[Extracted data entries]
-- ==== Sys2Proof/Tests/Slice0.lean ====
section
/-! SUPPORT. Tests. Expected values come from spec/95_test_vectors.md (the vector's name stands in the comment) or are
written out by hand from the rule named there. -/

open Sys2Proof Sys2Proof.Machine

namespace Sys2Proof.Tests

set_option Elab.async false

/-! ## Helpers -/

/-- The key of vectors A12 to A15, C1 and T3. -/
def key : List Byte :=
  [0x2b, 0x7e, 0x15, 0x16, 0x28, 0xae, 0xd2, 0xa6, 0xab, 0xf7, 0x15, 0x88, 0x09, 0xcf, 0x4f, 0x3c]

/-- Consecutive byte values. -/
def bytesFrom (b n : Nat) : List Byte := (List.range n).map fun k => BitVec.ofNat 8 (b + k)

def zeros (n : Nat) : List Byte := List.replicate n 0

/-- The engine after reset with the test key loaded. -/
def keyed : Engine := { Engine.reset with aesRk := some (aesKeyExpand key) }

/-- The status frame of vector Q9. -/
def statusFrame : Frame := ⟨1, 0x0F, 0x00, 0x07, [0x00, 0x00]⟩

/-- The reset state with another engine. -/
def st (e : Engine) : State := { State.reset with engine := e }

/-- The reset state with another engine, one turn of the host to come, and the host inside a sequence. -/
def hostSt (e : Engine) (running : List HostAction) : State :=
  { State.reset with engine := e, turns := [.host], host := { State.reset.host with running := running } }

/-- One step on a descriptor that the host issues: the engine after it and the response. -/
def stepCmd (d : List Byte) (e : Engine) : Option (Engine × List Byte) :=
  match step (hostSt e [.cmd d]) with
  | .next s => some (s.engine, s.rsp.headD [])
  | .fault _ => none
  | .refused _ => none

/-- One step on an event: the engine after it. -/
def stepTurn (t : Turn) (e : Engine) : Option Engine :=
  match step { State.reset with engine := e, turns := [t] } with
  | .next s => some s.engine
  | .fault _ => none
  | .refused _ => none

/-- One step of the host, in a sequence whose last response is `rsp`. -/
def stepHost (running : List HostAction) (rsp : List Byte) (e : Engine) : Option HostSide :=
  match step { hostSt e running with rsp := [rsp] } with
  | .next s => some s.host
  | .fault _ => none
  | .refused _ => none

/-! ## Well-formedness: one ill-formed term for each check, refused -/

theorem test_wf_fixed_width : wellFormed (.aesSetkey (zeros 15)) = false ∧ wellFormed (.aesEncblk (zeros 17)) = false ∧
    wellFormed (.cfbEnc (zeros 15) []) = false := by decide

theorem test_wf_reserved : wellFormed (.reserved [0x01]) = false ∧ wellFormed (.reserved [0x12, 0x00]) = false ∧
    wellFormed (.reserved [0x13]) = true ∧ wellFormed (.reserved []) = true := by decide

theorem test_wf_frame_payload : wellFormed (.frameDataNeg 0 0 (zeros 256)) = false ∧
    wellFormed (.frameDataSsid 0 0 (zeros 256)) = false ∧ wellFormed (.frameDataPassword 0 0 (zeros 256)) = false ∧
    wellFormed (.frameDataStatus 0 0 (zeros 256)) = false ∧ wellFormed (.frameDataWifilist 0 0 (zeros 256)) = false ∧
    wellFormed (.frameCtrlApply 0 0 (zeros 256)) = false ∧ wellFormed (.frameCtrlScan 0 0 (zeros 256)) = false ∧
    wellFormed (.frameGeneric 2 0 0 0 (zeros 256)) = false ∧ wellFormed (.frameGeneric 2 0 0 0 (zeros 255)) = true := by
  decide +kernel

theorem test_wf_var_length : ∀ b : List Byte, b.length = 65536 →
    wellFormed (.md5 b) = false ∧ wellFormed (.cfbEnc (zeros 16) b) = false ∧ wellFormed (.modpow b [] []) = false ∧
    wellFormed (.modpow [] b []) = false ∧ wellFormed (.modpow [] [] b) = false ∧
    wellFormed (.frameEnc 0 0 0 0 b) = false ∧ wellFormed (.frameDec b) = false ∧ wellFormed (.frameTx 0 0 0 b) = false ∧
    wellFormed (.frameTxEnc 0 0 0 b) = false ∧ wellFormed (.frag b) = false ∧ wellFormed (.reasmPush 0 b) = false ∧
    wellFormed (.frameEnc4 0 0 0 b) = false ∧ wellFormed (.rxNotify b) = false := by
  intro b h
  simp [wellFormed, h]

theorem test_wf_md5_concrete : wellFormed (.md5 (List.replicate 65536 0)) = false :=
  (test_wf_var_length _ List.length_replicate).1

/-! ## Decoding: every row's word, written out byte by byte from R73, R75, R82 and R90 -/

theorem test_decode_md5 : decodeCmd [0x01, 0x03, 0x00, 0x61, 0x62, 0x63] = .ok (.md5 [0x61, 0x62, 0x63]) := by decide

theorem test_decode_aes_setkey : decodeCmd (0x02 :: key) = .ok (.aesSetkey key) := by decide

theorem test_decode_aes_encblk : decodeCmd (0x03 :: bytesFrom 0x32 16) = .ok (.aesEncblk (bytesFrom 0x32 16)) := by decide

theorem test_decode_cfb_enc :
    decodeCmd (0x04 :: (bytesFrom 0 16 ++ [0x01, 0x00, 0x6b])) = .ok (.cfbEnc (bytesFrom 0 16) [0x6b]) := by decide

theorem test_decode_modpow : decodeCmd [0x05, 0x01, 0x00, 0x04, 0x01, 0x00, 0x0d, 0x02, 0x00, 0x01, 0xf1]
    = .ok (.modpow [0x04] [0x0d] [0x01, 0xf1]) := by decide

theorem test_decode_frame_enc : decodeCmd [0x06, 0x01, 0x11, 0x10, 0xff, 0x03, 0x00, 0x01, 0x02, 0x03]
    = .ok (.frameEnc 0x01 0x11 0x10 0xff [0x01, 0x02, 0x03]) := by decide

theorem test_decode_frame_dec : decodeCmd [0x07, 0x04, 0x00, 0x0c, 0x00, 0x07, 0x00]
    = .ok (.frameDec [0x0c, 0x00, 0x07, 0x00]) := by decide

theorem test_decode_frame_tx : decodeCmd [0x08, 0x01, 0x02, 0x04, 0x01, 0x00, 0x07]
    = .ok (.frameTx 0x01 0x02 0x04 [0x07]) := by decide

theorem test_decode_frame_tx_enc : decodeCmd [0x09, 0x01, 0x02, 0x10, 0x01, 0x00, 0x41]
    = .ok (.frameTxEnc 0x01 0x02 0x10 [0x41]) := by decide

theorem test_decode_frag : decodeCmd [0x0a, 0x05, 0x00, 0x68, 0x65, 0x6c, 0x6c, 0x6f]
    = .ok (.frag [0x68, 0x65, 0x6c, 0x6c, 0x6f]) := by decide

theorem test_decode_reasm_push : decodeCmd [0x0b, 0x10, 0x02, 0x00, 0x03, 0x00]
    = .ok (.reasmPush 0x10 [0x03, 0x00]) := by decide

theorem test_decode_req_issue : decodeCmd [0x0d, 0x10, 0x27, 0x00, 0x00] = .ok (.reqIssue 10000) := by decide

theorem test_decode_one_byte : decodeCmd [0x0c] = .ok .reasmReset ∧ decodeCmd [0x0e] = .ok .reqCollect ∧
    decodeCmd [0x0f] = .ok .getStatus ∧ decodeCmd [0x10] = .ok .sessionInit ∧ decodeCmd [0x11] = .ok .sessionEnd := by
  decide

theorem test_decode_clr_flags : decodeCmd [0x12, 0x04] = .ok (.clrFlags 0x04) := by decide

/-- R75. -/
theorem test_decode_reserved : decodeCmd [] = .ok (.reserved []) ∧ decodeCmd [0x00] = .ok (.reserved [0x00]) ∧
    decodeCmd [0x13] = .ok (.reserved [0x13]) ∧ decodeCmd [0xff, 0x01, 0x02] = .ok (.reserved [0xff, 0x01, 0x02]) := by
  decide

/-- R72: a field cut short, a byte left over, a missing field (H22, H23, H24, A11, C14, M27, F14, Q4, E7, E8, X10). -/
theorem test_decode_bad_descriptors :
    ∀ d ∈ ([[0x01, 0x04, 0x00, 0x61, 0x62, 0x63], [0x01, 0x03, 0x00, 0x61, 0x62, 0x63, 0x64], [0x01],
      0x02 :: zeros 15, 0x04 :: (bytesFrom 0 15 ++ [0x01, 0x00, 0x6b]), [0x05, 0x01, 0x00, 0x05, 0x01, 0x00, 0x03],
      [0x07, 0x04, 0x00, 0x0c, 0x00, 0x07], [0x0d, 0x01, 0x02, 0x03], [0x10, 0x00], [0x12], [0x0f, 0x00]]
      : List (List Byte)), decodeCmd d = .error .badDescriptor := by decide

theorem test_decode_frame_data :
    decodeRx [0x01, 0x00, 0x02, 0x01, 0xaa] = .frameDataNeg 0x00 0x02 [0xaa] ∧
    decodeRx [0x09, 0x01, 0x05, 0x02, 0x9d, 0x53] = .frameDataSsid 0x01 0x05 [0x9d, 0x53] ∧
    decodeRx [0x0d, 0x01, 0x06, 0x00] = .frameDataPassword 0x01 0x06 [] ∧
    decodeRx [0x3d, 0x00, 0x07, 0x02, 0x00, 0x00] = .frameDataStatus 0x00 0x07 [0x00, 0x00] ∧
    decodeRx [0x45, 0x00, 0x03, 0x01, 0x00] = .frameDataWifilist 0x00 0x03 [0x00] := by decide

theorem test_decode_frame_ctrl :
    decodeRx [0x0c, 0x00, 0x07, 0x00] = .frameCtrlApply 0x00 0x07 [] ∧
    decodeRx [0x24, 0x00, 0x00, 0x00] = .frameCtrlScan 0x00 0x00 [] := by decide

/-- F13's frame: `type = 3`, `subtype = 0x3f`. -/
theorem test_decode_frame_generic :
    decodeRx [0xff, 0xff, 0xff, 0x01, 0xaa] = .frameGeneric 3 0x3f 0xff 0xff [0xaa] ∧
    decodeRx [0x00, 0x00, 0x00, 0x00] = .frameGeneric 0 0x00 0x00 0x00 [] := by decide

/-- R168: fewer than four bytes, or fewer than the length says; bytes after the payload are ignored. -/
theorem test_decode_rx_notify : decodeRx [] = .rxNotify [] ∧ decodeRx [0x3d, 0x00] = .rxNotify [0x3d, 0x00] ∧
    decodeRx [0x45, 0x00, 0x01, 0x05, 0x02, 0x4e, 0x41] = .rxNotify [0x45, 0x00, 0x01, 0x05, 0x02, 0x4e, 0x41] ∧
    decodeRx [0x0c, 0x00, 0x07, 0x00, 0x99] = .frameCtrlApply 0x00 0x07 [] := by decide

theorem test_decode_tick_and_pseudo : decode .tick = .ok .tick ∧
    decode (.pseudo (.frameEnc4 1 2 3 [4])) = .ok (.frameEnc4 1 2 3 [4]) ∧ decode (.pseudo (.send [5])) = .ok (.send [5]) ∧
    decode (.pseudo .wait) = .ok .wait ∧ decode (.pseudo (.request 2000)) = .ok (.request 2000) ∧
    decode (.pseudo (.sleep 7)) = .ok (.sleep 7) := by decide

/-- Words of the opcode table, padded (log 9). -/
theorem test_decode_table_words : decodeTableWord 8 0x01 = some (.md5 []) ∧ decodeTableWord 8 0x02 = some (.aesSetkey (zeros 16)) ∧
    decodeTableWord 8 0x0d = some (.reqIssue 0) ∧ decodeTableWord 8 0x12 = some (.clrFlags 0) ∧
    decodeTableWord 8 0x00 = some (.reserved [0x00]) ∧ decodeTableWord 8 0x3d = some (.frameDataStatus 0 0 []) ∧
    decodeTableWord 8 0x45 = some (.frameDataWifilist 0 0 []) ∧ decodeTableWord 8 0x24 = some (.frameCtrlScan 0 0 []) ∧
    decodeTableWord 48 0x636261000301 = some (.md5 [0x61, 0x62, 0x63]) := by decide +kernel

/-- A word placed as the next move is the instruction that the next step runs. -/
theorem test_fetch_word_runs : fetch (State.reset.withFetchWord 8 0x0f) = .run (.cmd [0x0f]) State.reset ∧
    (match step (State.reset.withFetchWord 8 0x0f) with
      | .next s => s.rsp == [zeros 8] && s.turns == [] && s.host == State.reset.host
      | .fault _ => false
      | .refused _ => false) = true := by decide +kernel

/-! ## MD5, AES, CFB, MODPOW -/

/-- H20. -/
theorem test_md5_abc : stepCmd [0x01, 0x03, 0x00, 0x61, 0x62, 0x63] .reset
    = some (.reset, [0x00, 0x90, 0x01, 0x50, 0x98, 0x3c, 0xd2, 0x4f, 0xb0, 0xd6, 0x96, 0x3f, 0x7d, 0x28, 0xe1, 0x7f, 0x72]) := by
  decide +kernel

/-- H6: the padding spills into a second block. -/
theorem test_md5_two_blocks : md5 (List.replicate 56 0x61)
    = [0x3b, 0x0c, 0x8a, 0xc7, 0x03, 0xf8, 0x28, 0xb0, 0x4c, 0x6c, 0x19, 0x70, 0x06, 0xd1, 0x72, 0x18] := by
  decide +kernel

/-- R122: every S-box entry is the affine map of the entry's inverse in GF(2^8); here without computing inverses: the
affine map undone and multiplied by the index is 1. -/
theorem test_sbox_is_affine_of_inverse : ∀ x : Byte,
    let y := sbox x
    let inv := (y.rotateLeft 1 ^^^ y.rotateLeft 3 ^^^ y.rotateLeft 6) ^^^ 0x05
    let mul := (List.range 8).foldl
      (fun (acc : Byte × Byte) k => (if inv.getLsbD k then acc.1 ^^^ acc.2 else acc.1, xtime acc.2)) (0, x)
    mul.1 = if x = 0 then 0 else 1 := by decide +kernel

/-- The round keys of K18 in 95_test_vectors.md section 2.2. -/
theorem test_key_schedule_ends : (aesKeyExpand key).drop 160
    = [0xd0, 0x14, 0xf9, 0xa8, 0xc9, 0xee, 0x25, 0x89, 0xe1, 0x3f, 0x0c, 0xc8, 0xb6, 0x63, 0x0c, 0xa6] := by
  decide +kernel

/-- A12. -/
theorem test_aes_setkey_loads : stepCmd (0x02 :: key) .reset = some (keyed, [0x00]) ∧ keyed.statusByte = 0x01 := by
  decide +kernel

/-- A13. -/
theorem test_aes_setkey_once : stepCmd (0x02 :: zeros 16) keyed = some (keyed, [0x0a]) := by decide +kernel

/-- A15. -/
theorem test_aes_encblk : stepCmd [0x03, 0x32, 0x43, 0xf6, 0xa8, 0x88, 0x5a, 0x30, 0x8d, 0x31, 0x31, 0x98, 0xa2, 0xe0, 0x37,
      0x07, 0x34] keyed
    = some (keyed, [0x00, 0x39, 0x25, 0x84, 0x1d, 0x02, 0xdc, 0x09, 0xfb, 0xdc, 0x11, 0x85, 0x97, 0x19, 0x6a, 0x0b, 0x32]) := by
  decide +kernel

/-- A10. -/
theorem test_aes_encblk_nokey : stepCmd (0x03 :: zeros 16) .reset = some (.reset, [0x09]) := by decide +kernel

/-- C10: 20 bytes, the last block of them partial. -/
theorem test_cfb_enc : stepCmd (0x04 :: (bytesFrom 0 16 ++ [0x14, 0x00, 0x6b, 0xc1, 0xbe, 0xe2, 0x2e, 0x40, 0x9f, 0x96, 0xe9,
      0x3d, 0x7e, 0x11, 0x73, 0x93, 0x17, 0x2a, 0xae, 0x2d, 0x8a, 0x57])) keyed
    = some (keyed, [0x00, 0x14, 0x00, 0x3b, 0x3f, 0xd9, 0x2e, 0xb7, 0x2d, 0xad, 0x20, 0x33, 0x34, 0x49, 0xf8, 0xe8, 0x3c,
      0xfb, 0x4a, 0xc8, 0xa6, 0x45, 0x37]) := by decide +kernel

/-- C13. -/
theorem test_cfb_enc_nokey : stepCmd (0x04 :: (zeros 16 ++ [0x01, 0x00, 0x78])) .reset = some (.reset, [0x09]) := by
  decide +kernel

▸ Exercise instructions:
Only certain lines are wanted. Please return exactly those from the top of the data through the line with "## Helpers -/".

▸ Solution for this exercise:
-- ==== Sys2Proof/Tests/Slice0.lean ====
section
/-! SUPPORT. Tests. Expected values come from spec/95_test_vectors.md (the vector's name stands in the comment) or are
written out by hand from the rule named there. -/

open Sys2Proof Sys2Proof.Machine

namespace Sys2Proof.Tests

set_option Elab.async false

/-! ## Helpers -/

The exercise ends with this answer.